Problem details:
Please repeat the records below exactly, but only from the line that contains "(resetBlock s).allocOk = s.allocOk := rfl" onward, ending with the last line.

Task data:

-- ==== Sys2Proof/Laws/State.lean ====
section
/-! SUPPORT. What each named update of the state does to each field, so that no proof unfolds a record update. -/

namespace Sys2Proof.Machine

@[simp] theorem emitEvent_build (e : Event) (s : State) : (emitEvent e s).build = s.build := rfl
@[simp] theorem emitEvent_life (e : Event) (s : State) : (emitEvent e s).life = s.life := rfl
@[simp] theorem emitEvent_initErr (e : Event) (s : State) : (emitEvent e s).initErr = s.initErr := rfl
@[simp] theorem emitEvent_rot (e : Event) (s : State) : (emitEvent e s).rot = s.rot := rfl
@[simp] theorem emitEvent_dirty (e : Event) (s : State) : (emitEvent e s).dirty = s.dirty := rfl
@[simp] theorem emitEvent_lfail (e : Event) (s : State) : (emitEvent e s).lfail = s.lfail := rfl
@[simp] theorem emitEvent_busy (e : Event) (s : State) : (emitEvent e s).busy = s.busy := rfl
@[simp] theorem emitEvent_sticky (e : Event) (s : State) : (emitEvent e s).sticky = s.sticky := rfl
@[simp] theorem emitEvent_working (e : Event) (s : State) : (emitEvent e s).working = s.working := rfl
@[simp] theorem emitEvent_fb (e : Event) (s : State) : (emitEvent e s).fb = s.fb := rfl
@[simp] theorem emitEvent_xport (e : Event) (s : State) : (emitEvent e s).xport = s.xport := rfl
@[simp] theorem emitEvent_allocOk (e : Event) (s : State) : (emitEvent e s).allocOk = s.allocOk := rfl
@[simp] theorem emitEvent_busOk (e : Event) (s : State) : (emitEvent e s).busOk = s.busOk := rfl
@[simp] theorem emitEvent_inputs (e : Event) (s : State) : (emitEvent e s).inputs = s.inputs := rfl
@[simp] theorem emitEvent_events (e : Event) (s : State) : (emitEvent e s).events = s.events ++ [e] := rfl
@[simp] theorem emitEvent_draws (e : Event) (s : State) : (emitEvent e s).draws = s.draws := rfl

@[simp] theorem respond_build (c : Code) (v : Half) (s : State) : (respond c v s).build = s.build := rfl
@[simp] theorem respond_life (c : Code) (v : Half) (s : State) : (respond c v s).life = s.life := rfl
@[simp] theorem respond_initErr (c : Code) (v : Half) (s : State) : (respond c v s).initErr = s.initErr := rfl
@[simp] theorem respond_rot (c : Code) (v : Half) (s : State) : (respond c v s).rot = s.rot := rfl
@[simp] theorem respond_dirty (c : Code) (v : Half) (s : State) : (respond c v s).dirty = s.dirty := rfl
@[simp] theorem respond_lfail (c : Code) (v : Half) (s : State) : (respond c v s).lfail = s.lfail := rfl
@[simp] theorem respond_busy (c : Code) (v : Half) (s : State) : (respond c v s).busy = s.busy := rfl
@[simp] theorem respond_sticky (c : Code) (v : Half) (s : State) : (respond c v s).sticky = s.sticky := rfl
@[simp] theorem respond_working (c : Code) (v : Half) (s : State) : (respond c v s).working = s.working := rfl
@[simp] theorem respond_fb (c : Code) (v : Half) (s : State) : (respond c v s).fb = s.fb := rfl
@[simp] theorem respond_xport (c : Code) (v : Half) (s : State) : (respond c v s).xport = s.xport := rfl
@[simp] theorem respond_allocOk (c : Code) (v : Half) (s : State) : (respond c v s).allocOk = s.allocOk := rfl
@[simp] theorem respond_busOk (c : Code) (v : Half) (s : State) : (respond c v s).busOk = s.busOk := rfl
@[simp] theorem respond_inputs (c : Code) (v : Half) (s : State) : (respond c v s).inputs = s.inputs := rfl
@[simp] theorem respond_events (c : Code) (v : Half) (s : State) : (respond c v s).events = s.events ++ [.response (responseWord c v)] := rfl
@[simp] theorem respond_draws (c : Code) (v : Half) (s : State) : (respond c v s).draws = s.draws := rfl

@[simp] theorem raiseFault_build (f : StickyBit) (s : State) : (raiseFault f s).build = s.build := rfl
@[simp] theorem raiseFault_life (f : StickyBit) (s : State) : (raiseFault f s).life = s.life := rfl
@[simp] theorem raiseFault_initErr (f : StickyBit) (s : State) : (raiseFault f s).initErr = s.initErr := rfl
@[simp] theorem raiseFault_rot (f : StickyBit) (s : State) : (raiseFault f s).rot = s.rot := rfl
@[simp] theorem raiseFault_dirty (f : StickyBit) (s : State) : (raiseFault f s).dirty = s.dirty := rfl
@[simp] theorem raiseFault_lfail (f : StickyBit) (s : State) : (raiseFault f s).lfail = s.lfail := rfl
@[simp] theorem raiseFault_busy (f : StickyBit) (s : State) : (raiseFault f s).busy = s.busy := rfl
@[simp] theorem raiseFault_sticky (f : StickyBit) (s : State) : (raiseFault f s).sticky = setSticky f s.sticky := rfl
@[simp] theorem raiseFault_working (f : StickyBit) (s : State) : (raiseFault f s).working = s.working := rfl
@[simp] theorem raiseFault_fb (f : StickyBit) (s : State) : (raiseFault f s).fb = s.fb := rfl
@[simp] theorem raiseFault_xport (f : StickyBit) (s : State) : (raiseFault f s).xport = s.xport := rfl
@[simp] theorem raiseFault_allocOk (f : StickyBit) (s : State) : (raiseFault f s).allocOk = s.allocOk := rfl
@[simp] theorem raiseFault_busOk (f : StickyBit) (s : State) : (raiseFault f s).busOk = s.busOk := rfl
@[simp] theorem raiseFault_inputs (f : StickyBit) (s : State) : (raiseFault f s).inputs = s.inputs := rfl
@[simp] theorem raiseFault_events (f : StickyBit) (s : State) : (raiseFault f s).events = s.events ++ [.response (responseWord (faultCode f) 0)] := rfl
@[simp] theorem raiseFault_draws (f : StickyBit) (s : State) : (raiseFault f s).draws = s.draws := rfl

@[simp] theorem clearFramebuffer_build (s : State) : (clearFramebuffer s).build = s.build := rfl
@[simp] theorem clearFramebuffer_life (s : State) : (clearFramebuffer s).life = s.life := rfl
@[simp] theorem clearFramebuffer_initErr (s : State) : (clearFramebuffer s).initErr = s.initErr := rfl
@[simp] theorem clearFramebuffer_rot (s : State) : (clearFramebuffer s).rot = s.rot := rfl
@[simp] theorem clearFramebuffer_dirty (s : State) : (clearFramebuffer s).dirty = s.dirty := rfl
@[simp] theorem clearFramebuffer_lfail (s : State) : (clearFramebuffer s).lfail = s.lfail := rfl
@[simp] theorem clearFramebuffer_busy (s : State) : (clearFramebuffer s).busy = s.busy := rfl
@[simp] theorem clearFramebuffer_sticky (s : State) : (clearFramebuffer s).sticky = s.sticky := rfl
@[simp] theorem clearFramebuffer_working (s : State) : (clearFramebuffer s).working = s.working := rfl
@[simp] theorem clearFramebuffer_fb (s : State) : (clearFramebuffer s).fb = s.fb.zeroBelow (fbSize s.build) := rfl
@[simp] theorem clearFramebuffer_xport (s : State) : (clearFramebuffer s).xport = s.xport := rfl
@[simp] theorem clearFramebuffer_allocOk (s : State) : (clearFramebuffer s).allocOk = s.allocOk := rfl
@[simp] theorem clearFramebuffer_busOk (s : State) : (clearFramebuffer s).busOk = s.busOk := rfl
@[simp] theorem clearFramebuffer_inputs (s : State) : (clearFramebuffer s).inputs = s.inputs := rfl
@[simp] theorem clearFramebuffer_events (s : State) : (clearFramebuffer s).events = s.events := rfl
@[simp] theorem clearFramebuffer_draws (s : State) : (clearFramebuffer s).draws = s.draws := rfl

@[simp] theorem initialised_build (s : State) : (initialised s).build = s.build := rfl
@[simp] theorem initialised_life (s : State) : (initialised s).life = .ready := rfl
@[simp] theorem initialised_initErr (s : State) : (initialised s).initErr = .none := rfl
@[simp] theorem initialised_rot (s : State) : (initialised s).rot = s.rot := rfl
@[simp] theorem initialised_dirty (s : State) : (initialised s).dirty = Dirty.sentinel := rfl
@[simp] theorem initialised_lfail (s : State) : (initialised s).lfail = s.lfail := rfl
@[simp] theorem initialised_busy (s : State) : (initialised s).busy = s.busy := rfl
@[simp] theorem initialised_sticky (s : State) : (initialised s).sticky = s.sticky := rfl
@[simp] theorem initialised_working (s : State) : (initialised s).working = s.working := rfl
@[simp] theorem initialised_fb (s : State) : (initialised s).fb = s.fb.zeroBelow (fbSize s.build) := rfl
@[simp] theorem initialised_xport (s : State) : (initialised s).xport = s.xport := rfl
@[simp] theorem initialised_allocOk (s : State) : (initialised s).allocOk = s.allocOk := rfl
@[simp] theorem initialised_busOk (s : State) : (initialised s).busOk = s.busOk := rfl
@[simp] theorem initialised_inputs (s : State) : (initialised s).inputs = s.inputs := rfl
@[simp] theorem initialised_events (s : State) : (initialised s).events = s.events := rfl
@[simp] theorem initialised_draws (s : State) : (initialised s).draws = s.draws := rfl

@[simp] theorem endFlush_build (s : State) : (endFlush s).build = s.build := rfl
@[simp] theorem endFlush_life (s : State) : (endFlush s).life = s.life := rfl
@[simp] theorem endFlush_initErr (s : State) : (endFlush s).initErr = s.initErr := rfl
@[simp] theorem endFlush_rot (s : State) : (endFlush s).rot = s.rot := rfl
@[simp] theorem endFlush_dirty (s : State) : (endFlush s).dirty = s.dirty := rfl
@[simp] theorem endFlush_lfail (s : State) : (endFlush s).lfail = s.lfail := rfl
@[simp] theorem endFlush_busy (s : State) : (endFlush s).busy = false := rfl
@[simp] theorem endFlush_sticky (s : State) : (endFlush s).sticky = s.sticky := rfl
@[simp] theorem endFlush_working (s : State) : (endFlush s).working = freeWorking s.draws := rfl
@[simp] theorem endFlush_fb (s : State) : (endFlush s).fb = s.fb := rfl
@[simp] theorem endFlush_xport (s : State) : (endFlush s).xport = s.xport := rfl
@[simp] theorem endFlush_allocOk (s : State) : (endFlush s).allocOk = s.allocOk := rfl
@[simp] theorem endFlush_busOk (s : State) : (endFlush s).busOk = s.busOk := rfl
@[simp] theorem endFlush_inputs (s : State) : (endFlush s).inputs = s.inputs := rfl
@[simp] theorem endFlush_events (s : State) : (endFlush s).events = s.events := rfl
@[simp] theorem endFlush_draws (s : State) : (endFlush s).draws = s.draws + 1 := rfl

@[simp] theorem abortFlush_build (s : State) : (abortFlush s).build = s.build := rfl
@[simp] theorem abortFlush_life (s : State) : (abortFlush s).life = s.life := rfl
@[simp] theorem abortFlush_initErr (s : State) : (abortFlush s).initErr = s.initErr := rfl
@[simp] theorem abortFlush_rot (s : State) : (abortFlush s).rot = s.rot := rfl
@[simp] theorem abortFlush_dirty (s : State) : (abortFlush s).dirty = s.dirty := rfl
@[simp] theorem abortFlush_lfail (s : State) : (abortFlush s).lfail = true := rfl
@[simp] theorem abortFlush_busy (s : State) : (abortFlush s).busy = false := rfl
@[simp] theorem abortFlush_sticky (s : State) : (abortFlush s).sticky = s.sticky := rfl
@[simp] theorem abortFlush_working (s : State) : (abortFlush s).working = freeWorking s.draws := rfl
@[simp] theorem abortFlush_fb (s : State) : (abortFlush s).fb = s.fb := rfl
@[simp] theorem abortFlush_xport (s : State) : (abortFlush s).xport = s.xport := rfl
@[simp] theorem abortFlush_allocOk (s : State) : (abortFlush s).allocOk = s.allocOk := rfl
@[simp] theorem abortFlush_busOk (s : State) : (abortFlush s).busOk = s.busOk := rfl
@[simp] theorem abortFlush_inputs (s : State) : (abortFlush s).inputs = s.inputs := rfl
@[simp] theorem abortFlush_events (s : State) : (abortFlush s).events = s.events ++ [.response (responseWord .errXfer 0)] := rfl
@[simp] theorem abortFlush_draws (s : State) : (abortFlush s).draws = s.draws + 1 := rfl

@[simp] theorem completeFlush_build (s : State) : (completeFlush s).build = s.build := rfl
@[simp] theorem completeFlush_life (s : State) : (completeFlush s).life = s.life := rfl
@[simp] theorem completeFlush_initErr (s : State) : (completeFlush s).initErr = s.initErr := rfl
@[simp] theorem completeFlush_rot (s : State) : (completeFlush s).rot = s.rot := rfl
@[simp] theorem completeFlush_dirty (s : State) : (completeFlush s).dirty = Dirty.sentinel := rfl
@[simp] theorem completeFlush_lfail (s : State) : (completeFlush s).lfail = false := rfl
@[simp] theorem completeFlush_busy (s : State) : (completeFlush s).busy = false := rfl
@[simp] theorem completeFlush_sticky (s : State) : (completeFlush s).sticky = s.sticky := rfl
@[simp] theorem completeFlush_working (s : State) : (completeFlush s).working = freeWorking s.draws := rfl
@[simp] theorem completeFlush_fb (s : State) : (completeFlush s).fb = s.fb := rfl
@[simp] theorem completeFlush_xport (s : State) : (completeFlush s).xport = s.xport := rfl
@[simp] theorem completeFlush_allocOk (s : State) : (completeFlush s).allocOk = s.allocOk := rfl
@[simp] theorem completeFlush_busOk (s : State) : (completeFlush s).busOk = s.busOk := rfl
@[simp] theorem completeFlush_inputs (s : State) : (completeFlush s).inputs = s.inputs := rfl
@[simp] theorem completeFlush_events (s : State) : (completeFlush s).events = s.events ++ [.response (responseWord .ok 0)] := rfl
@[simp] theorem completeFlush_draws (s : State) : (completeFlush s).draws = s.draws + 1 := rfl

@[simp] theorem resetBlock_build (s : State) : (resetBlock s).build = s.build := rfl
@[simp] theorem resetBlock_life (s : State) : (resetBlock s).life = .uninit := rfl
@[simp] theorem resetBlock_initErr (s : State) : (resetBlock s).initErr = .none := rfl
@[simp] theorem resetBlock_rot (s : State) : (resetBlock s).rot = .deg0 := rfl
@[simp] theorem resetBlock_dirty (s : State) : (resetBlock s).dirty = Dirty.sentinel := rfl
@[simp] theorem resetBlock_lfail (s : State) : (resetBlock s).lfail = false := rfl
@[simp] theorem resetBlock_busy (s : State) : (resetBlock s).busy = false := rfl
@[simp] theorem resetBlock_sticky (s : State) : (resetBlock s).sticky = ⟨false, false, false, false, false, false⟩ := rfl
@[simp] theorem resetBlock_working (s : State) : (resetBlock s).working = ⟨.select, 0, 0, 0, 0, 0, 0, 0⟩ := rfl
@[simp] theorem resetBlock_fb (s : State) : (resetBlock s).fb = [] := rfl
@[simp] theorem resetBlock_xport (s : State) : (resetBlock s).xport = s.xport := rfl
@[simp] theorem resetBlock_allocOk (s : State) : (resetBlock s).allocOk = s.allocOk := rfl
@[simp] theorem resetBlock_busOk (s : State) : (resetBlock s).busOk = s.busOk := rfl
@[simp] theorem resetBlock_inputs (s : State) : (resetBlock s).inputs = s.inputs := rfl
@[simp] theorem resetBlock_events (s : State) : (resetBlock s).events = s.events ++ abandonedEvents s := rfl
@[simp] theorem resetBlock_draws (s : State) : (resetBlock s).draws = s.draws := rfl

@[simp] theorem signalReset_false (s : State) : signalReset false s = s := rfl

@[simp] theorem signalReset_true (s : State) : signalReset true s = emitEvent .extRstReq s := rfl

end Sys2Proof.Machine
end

The completed task:
@[simp] theorem resetBlock_allocOk (s : State) : (resetBlock s).allocOk = s.allocOk := rfl
@[simp] theorem resetBlock_busOk (s : State) : (resetBlock s).busOk = s.busOk := rfl
@[simp] theorem resetBlock_inputs (s : State) : (resetBlock s).inputs = s.inputs := rfl
@[simp] theorem resetBlock_events (s : State) : (resetBlock s).events = s.events ++ abandonedEvents s := rfl
@[simp] theorem resetBlock_draws (s : State) : (resetBlock s).draws = s.draws := rfl

@[simp] theorem signalReset_false (s : State) : signalReset false s = s := rfl

@[simp] theorem signalReset_true (s : State) : signalReset true s = emitEvent .extRstReq s := rfl

end Sys2Proof.Machine
end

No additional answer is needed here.